Yammer is good business for Microsoft, and the software giant is showing no signs of resting on its laurels.
On the one-year anniversary of the blockbuster Yammer acquisition announcement, Microsoft offered a peek at what the next six to eight months have in store for the enterprise social network. But first, the company took a look back at the impact Yammer has had on both the company’s business portfolio and its bottom line.
“In just 12 months, we have made tremendous progress in accelerating the adoption of enterprise social, driving innovation within the Yammer service and beginning to integrate with Office 365,” David Sacks, Yammer vice president, wrote in a blog post. He added that over the past year, Yammer experienced a 200 percent year-over-year increase in paid networks, and user activity has doubled.
“Users have grown by 55 percent to approximately 8 million registered seats,” added Sacks. “This level of adoption is particularly impressive for a service that is just 5 years old,” he argued. On Feb. 20, he reported that the platform had surpassed the 7 million user mark in 2012.
Microsoft has also been hard at work on growing the Yammer partner ecosystem. “The number of partners in Yammer’s App Directory has nearly doubled since its launch in October 2012, and the number of developers building on Yammer has increased more than 70 percent, the company reported.
Among the newest partners is Klout, the online and social influence ranking tool. Microsoft took the opportunity to announce that newly launched Klout integration features allow Yammer users to post their Klout scores on their profiles and enables administrators to roll out internal Klout scores.
Referencing several of the features that the company previewed during its Yammer on Tour event on April 8 in New York City, Sacks said that Yammer and Office 365 development teams have a synergistic relationship. “The teams have continued to deliver rapid innovation within Yammer, including real-time message translation leveraging Microsoft Translator; enhancements to Inbox, Online Now and platform upgrades; and continued cross-platform mobile development on Windows, iOS and Android,” he wrote.
Expect more in the coming months.
Jared Spataro, senior director for Microsoft Office, laid out what the next several months have in store for Yammer.
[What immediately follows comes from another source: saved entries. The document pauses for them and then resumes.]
-- ==== Sys2Proof/Certificates/Slice0/Obligations.lean ====
section
/-! DEFINITION. The statements for the provers, in the order of OBLIGATIONS.json. A statement's docstring says which rule
of spec/ it formalises and names every decision of the spec's own (D<n>) or of the model's (log <n>) it rests on. -/

open Sys2Proof Sys2Proof.Machine

/-- Under REF, the 8-bit table words 0x01, 0x06, 0x0D and 0x0F decode to Reset, SetIndicatorColor, Echo and
Disconnect block frames with an all-zero payload, 0x00 and 0x10 decode to nothing, and the streaming bytes 05 02
01 03 are ToggleIndicator [1, 3] with no byte left. The table gives a row the 8 bits of its id only (R75): that
such a word is read as a block frame whose other bytes are zero is the model's own choice, log 11 (DESIGN
CHOICE). The block layout is R63's, the streaming bytes are R61's and R74's (notation: the spec's decision D23),
the ids are REF_IDS, the spec's decision D1. (30_encoding.md R61, 30_encoding.md R63, 30_encoding.md R74,
30_encoding.md R75, 92_eei_decisions.md D1, D23.) -/
def Obligations.TableWordsDecode : Prop :=
  decodeTableWord 8 0x01 = some (.reset .block [0, 0, 0, 0, 0, 0, 0]) ∧
    decodeTableWord 8 0x06 = some (.setIndicatorColor .block [0, 0, 0, 0, 0, 0, 0]) ∧
    decodeTableWord 8 0x0D = some (.echo .block [0, 0, 0, 0, 0, 0, 0]) ∧
    decodeTableWord 8 0x0F = some (.disconnect .block [0, 0, 0, 0, 0, 0, 0]) ∧
    decodeTableWord 8 0x00 = none ∧ decodeTableWord 8 0x10 = none ∧
    decode .ref .stream [0x05, 0x02, 0x01, 0x03] = .ok (.toggleIndicator .stream [1, 3], [])

/-- need(c) has the values of R66's table in both variants, in listing order. Under Layered the layer, LED and
colour of an indicator payload are p[0], p[1] and (p[2], p[3], p[4]); under SingleLayer they are 0, p[0] and
(p[1], p[2], p[3]). The layer 0 of SingleLayer is the spec's own decision D4. (30_encoding.md R66,
43_indicator_commands.md R150, 92_eei_decisions.md D4.) -/
def Obligations.PayloadLayouts : Prop :=
  CommandName.all.map (need .layered) = [4, 2, 1, 4, 2, 5, 2, 2, 1, 2, 1, 0, 0, 0, 0] ∧
    CommandName.all.map (need .singleLayer) = [4, 2, 1, 4, 1, 4, 1, 1, 1, 2, 1, 0, 0, 0, 0] ∧
    ∀ (b0 b1 b2 b3 b4 : Byte) (q : List Byte),
      layerField .layered (b0 :: b1 :: q) = b0 ∧ ledField .layered (b0 :: b1 :: q) = b1 ∧
        colorField .layered (b0 :: b1 :: b2 :: b3 :: b4 :: q) = ⟨b2, b3, b4⟩ ∧
        layerField .singleLayer (b0 :: q) = 0x00 ∧ ledField .singleLayer (b0 :: q) = b0 ∧
        colorField .singleLayer (b0 :: b1 :: b2 :: b3 :: q) = ⟨b1, b2, b3⟩

/-- cfg.wf holds iff MAX_LAYERS and MAX_LEDS are 1..256, MAX_BUF_LEN is 4 or 5, BLOCK_LEN is at least 1 and CMD_ID
is injective over all 15 names. (UG_LEFT and UG_RIGHT are bytes by type.) (00_scope.md R6.) -/
def Obligations.ConfigValidIff : Prop :=
  ∀ cfg : Config, cfg.wf = true ↔
    (1 ≤ cfg.maxLayers ∧ cfg.maxLayers ≤ 256 ∧ 1 ≤ cfg.maxLeds ∧ cfg.maxLeds ≤ 256 ∧
      (cfg.maxBufLen = 4 ∨ cfg.maxBufLen = 5) ∧ 1 ≤ cfg.blockLen ∧
      ∀ c d : CommandName, cfg.cmdIds.id c = cfg.cmdIds.id d → c = d)

/-- step refuses with invalidConfig iff the configuration record is invalid (R7), and with blockFrameLength iff the
record is valid and the next operation is a block frame that has not exactly BLOCK_LEN bytes. That the model
refuses such a frame rather than excluding it from the inputs is its own choice, log 10. (00_scope.md R7,
41_block_decoder.md R120, 60_exceptions.md section 4 (the host interface).) -/
def Obligations.RefusedExactlyWhen : Prop :=
  ∀ (s : State) (r : Refusal), step s = .refused r ↔
    (s.cfg.wf = false ∧ r = .invalidConfig) ∨
      (s.cfg.wf = true ∧ r = .blockFrameLength ∧
        ∃ f rest, s.inputs = .blockFrame f :: rest ∧ f.length ≠ s.cfg.blockLen)

/-- For every configuration, right after reset dst is AwCmd, cmd, len and idx are 0, buf has MAX_BUF_LEN bytes,
every entry is disabled with colour (0, 0, 0), and DEC and REQ are empty; State.reset is that state under REF.
Nothing is said of the bytes of buf, which R35 leaves unspecified. (10_state.md R35, 92_eei_decisions.md D14,
92_eei_decisions.md D18.) -/
def Obligations.ResetStateValues : Prop :=
  State.reset = State.resetFor .ref ∧ ∀ (cfg : Config) (l e : Byte),
    (State.resetFor cfg).rx.dst = .awCmd ∧ (State.resetFor cfg).rx.cmd = 0x00 ∧ (State.resetFor cfg).rx.len = 0x00 ∧
      (State.resetFor cfg).rx.idx = 0x00 ∧ (State.resetFor cfg).rx.buf.length = cfg.maxBufLen ∧
      (State.resetFor cfg).entryAt l e = ⟨false, ⟨0x00, 0x00, 0x00⟩⟩ ∧
      (State.resetFor cfg).decTrace = [] ∧ (State.resetFor cfg).reqTrace = []

/-- When the next operation is reset, the step answers a state whose dst is AwCmd, whose cmd, len and idx are 0,
whose entries all read disabled and (0, 0, 0), and whose DEC and REQ are empty, whatever was being received. The
configuration stays, and so do the operations offered after it (the model's choice, log 6).
(70_reset_and_hazards.md R220, 92_eei_decisions.md D14, 92_eei_decisions.md D18.) -/
def Obligations.ResetStepRestoresReset : Prop :=
  ∀ (s : State) (rest : List PortOp), s.cfg.wf = true → s.inputs = .reset :: rest →
    ∃ t, step s = .next t ∧ t.rx.dst = .awCmd ∧ t.rx.cmd = 0x00 ∧ t.rx.len = 0x00 ∧ t.rx.idx = 0x00 ∧
      t.rx.buf.length = s.cfg.maxBufLen ∧ (∀ l e, t.entryAt l e = ⟨false, ⟨0x00, 0x00, 0x00⟩⟩) ∧
      t.decTrace = [] ∧ t.reqTrace = [] ∧ t.cfg = s.cfg ∧ t.inputs = rest

/-- Safety.Inv holds of State.reset, and of the reset state of every valid configuration: valid record, decoder
registers in order, canonical array within its bounds, traces in order. (10_state.md R27, 10_state.md R35,
20_memory.md R44.) -/
def Obligations.InvHoldsAtReset : Prop :=
  Safety.Inv State.reset ∧ ∀ cfg : Config, cfg.wf = true → Safety.Inv (State.resetFor cfg)

/-- From every state with Inv, a step that answers a next state gives a state with Inv: the record stays valid; dst
is never Invalid, idx is 0 in AwLen and below len in AwPay; buf has MAX_BUF_LEN bytes; the array's list is
canonical and holds no entry outside MAX_LAYERS x MAX_LEDS; each DEC payload has a length its path can deliver;
REQ is no longer than DEC. (10_state.md R23, 10_state.md R27, 10_state.md R28, 10_state.md R29, 20_memory.md
R42, 40_stream_decoder.md R107, 44_passthrough_commands.md R184.) -/
def Obligations.InvKeptByStep : Prop :=
  ∀ s t : State, Safety.Inv s → step s = .next t → Safety.Inv t

/-- If a step answers a next state, its configuration record is the one before (R32, which the spec marks as
derived). That the record stands in State is the model's own choice, log 1. (10_state.md R32.) -/
def Obligations.ConfigFixed : Prop :=
  ∀ s t : State, step s = .next t → t.cfg = s.cfg

/-- Under a valid configuration record, if the next operation offered (if any) is one its port takes (a block frame
has BLOCK_LEN bytes), the step answers a next state, from every state. (60_exceptions.md R200.) -/
def Obligations.StepTotal : Prop :=
  (∀ (s : State) (r : Fault), step s ≠ .fault r) ∧
    ∀ s : State, s.cfg.wf = true → (∀ op rest, s.inputs = op :: rest → Safety.PortOpOk s.cfg op) →
      ∃ t, step s = .next t

/-- When no client offers an operation, the step answers the same state: the CFD never makes progress on its own
(last paragraph of 60_exceptions.md section 4). That such a step exists at all is the model's choice, log 4.
(60_exceptions.md section 4 (the host interface), 92_eei_decisions.md D12.) -/
def Obligations.IdleWaits : Prop :=
  ∀ s : State, s.cfg.wf = true → s.inputs = [] → step s = .next s

/-- A stream byte in AwCmd sets cmd to the byte, idx to 0 and dst to AwLen, for all 256 bytes; nothing is dispatched
and nothing outside the decoder registers changes. With idx 0 no byte of buf is valid. (R101.) -/
def Obligations.StreamAwaitingCommand : Prop :=
  ∀ (s : State) (b : Byte) (rest : List PortOp), s.cfg.wf = true → s.inputs = .streamByte b :: rest →
    s.rx.dst = .awCmd →
    ∃ rx : StreamRegs, step s = .next { s with inputs := rest, rx := rx } ∧
      rx.cmd = b ∧ rx.idx = 0x00 ∧ rx.dst = .awLen

/-- A zero byte in AwLen sets len to 0 and dst to AwCmd and dispatches (Stream, cmd, []) in the same step, for a
known and for an unknown id. (R102.) -/
def Obligations.StreamZeroLength : Prop :=
  ∀ (s : State) (rest : List PortOp), s.cfg.wf = true → s.inputs = .streamByte 0x00 :: rest → s.rx.dst = .awLen →
    Safety.Dispatches (step s) .stream s.rx.cmd []
      { s with inputs := rest, rx := { s.rx with len := 0x00, dst := .awCmd } }

/-- A non-zero byte in AwLen sets len to it and dst to AwPay; idx and everything outside the decoder registers stay,
and nothing is dispatched. (R103.) -/
def Obligations.StreamNonzeroLength : Prop :=
  ∀ (s : State) (b : Byte) (rest : List PortOp), s.cfg.wf = true → s.inputs = .streamByte b :: rest →
    s.rx.dst = .awLen → b ≠ 0x00 →
    step s = .next { s with inputs := rest, rx := { s.rx with len := b, dst := .awPay } }

/-- A byte in AwPay that does not complete the frame is stored at buf[idx] when idx < MAX_BUF_LEN and dropped
otherwise; idx is incremented either way, dst stays AwPay, and nothing outside the decoder registers changes.
(R104.) -/
def Obligations.StreamStoresPayload : Prop :=
  ∀ (s : State) (b : Byte) (rest : List PortOp), s.cfg.wf = true → s.inputs = .streamByte b :: rest →
    s.rx.dst = .awPay → s.rx.idx + 0x01 ≠ s.rx.len →
    step s = .next { s with
      inputs := rest
      rx := { s.rx with
        idx := s.rx.idx + 0x01
        buf := if s.rx.idx.toNat < s.cfg.maxBufLen then s.rx.buf.set s.rx.idx.toNat b else s.rx.buf } }

/-- In AwPay, when idx + 1 equals len, the byte is stored first (if within capacity), then buf[0 .. min(len,
MAX_BUF_LEN)) is dispatched under cmd and dst returns to AwCmd, all in one step. (R105.) -/
def Obligations.StreamCompletesFrame : Prop :=
  ∀ (s : State) (b : Byte) (rest : List PortOp), s.cfg.wf = true → s.inputs = .streamByte b :: rest →
    s.rx.dst = .awPay → s.rx.idx + 0x01 = s.rx.len →
    let buf := if s.rx.idx.toNat < s.cfg.maxBufLen then s.rx.buf.set s.rx.idx.toNat b else s.rx.buf
    Safety.Dispatches (step s) .stream s.rx.cmd (buf.take (min s.rx.len.toNat s.cfg.maxBufLen))
      { s with inputs := rest, rx := { s.rx with dst := .awCmd, idx := s.rx.idx + 0x01, buf := buf } }

/-- A stream byte in Invalid sets dst to AwCmd and idx to 0 and is discarded; nothing else changes. That it is not
taken as a command id is the spec's own decision D9. (40_stream_decoder.md R106, 92_eei_decisions.md D9.) -/
def Obligations.StreamRecovers : Prop :=
  ∀ (s : State) (b : Byte) (rest : List PortOp), s.cfg.wf = true → s.inputs = .streamByte b :: rest →
    s.rx.dst = .invalid →
    step s = .next { s with inputs := rest, rx := { s.rx with dst := .awCmd, idx := 0x00 } }

/-- For every frame of BLOCK_LEN bytes, the step dispatches (Block, f[0], f[1 .. N)), for a known and for an unknown
id, untruncated; the decoder registers are those before, in whatever state they are. (R120.) -/
def Obligations.BlockStepDispatches : Prop :=
  ∀ (s : State) (id : Byte) (p : List Byte) (rest : List PortOp), s.cfg.wf = true →
    s.inputs = .blockFrame (id :: p) :: rest → p.length + 1 = s.cfg.blockLen →
    Safety.Dispatches (step s) .block id p { s with inputs := rest } ∧ ∀ t, step s = .next t → t.rx = s.rx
SharePoint search integration will allow Microsoft’s collaboration platform to search Yammer conversations, which will set “the stage for deeper, more powerful apps that combine social and search,” he said in a June 25 blog post.
Also on tap are new Yammer app group settings that will allow customers to make Yammer feeds the default feed for all SharePoint sites. Yammer is being redesigned and will feature improved directed and multi-group messaging.
The teams are focused on email interoperability, mobile apps and regional localizations, indicated Spataro. Yammer will also grow more accommodating of outsiders, he hinted. Noting that “today you have to create an external network to collaborate with people outside your domain,” he said that his team is “improving the messaging infrastructure so that you can easily include external parties in Yammer conversations.”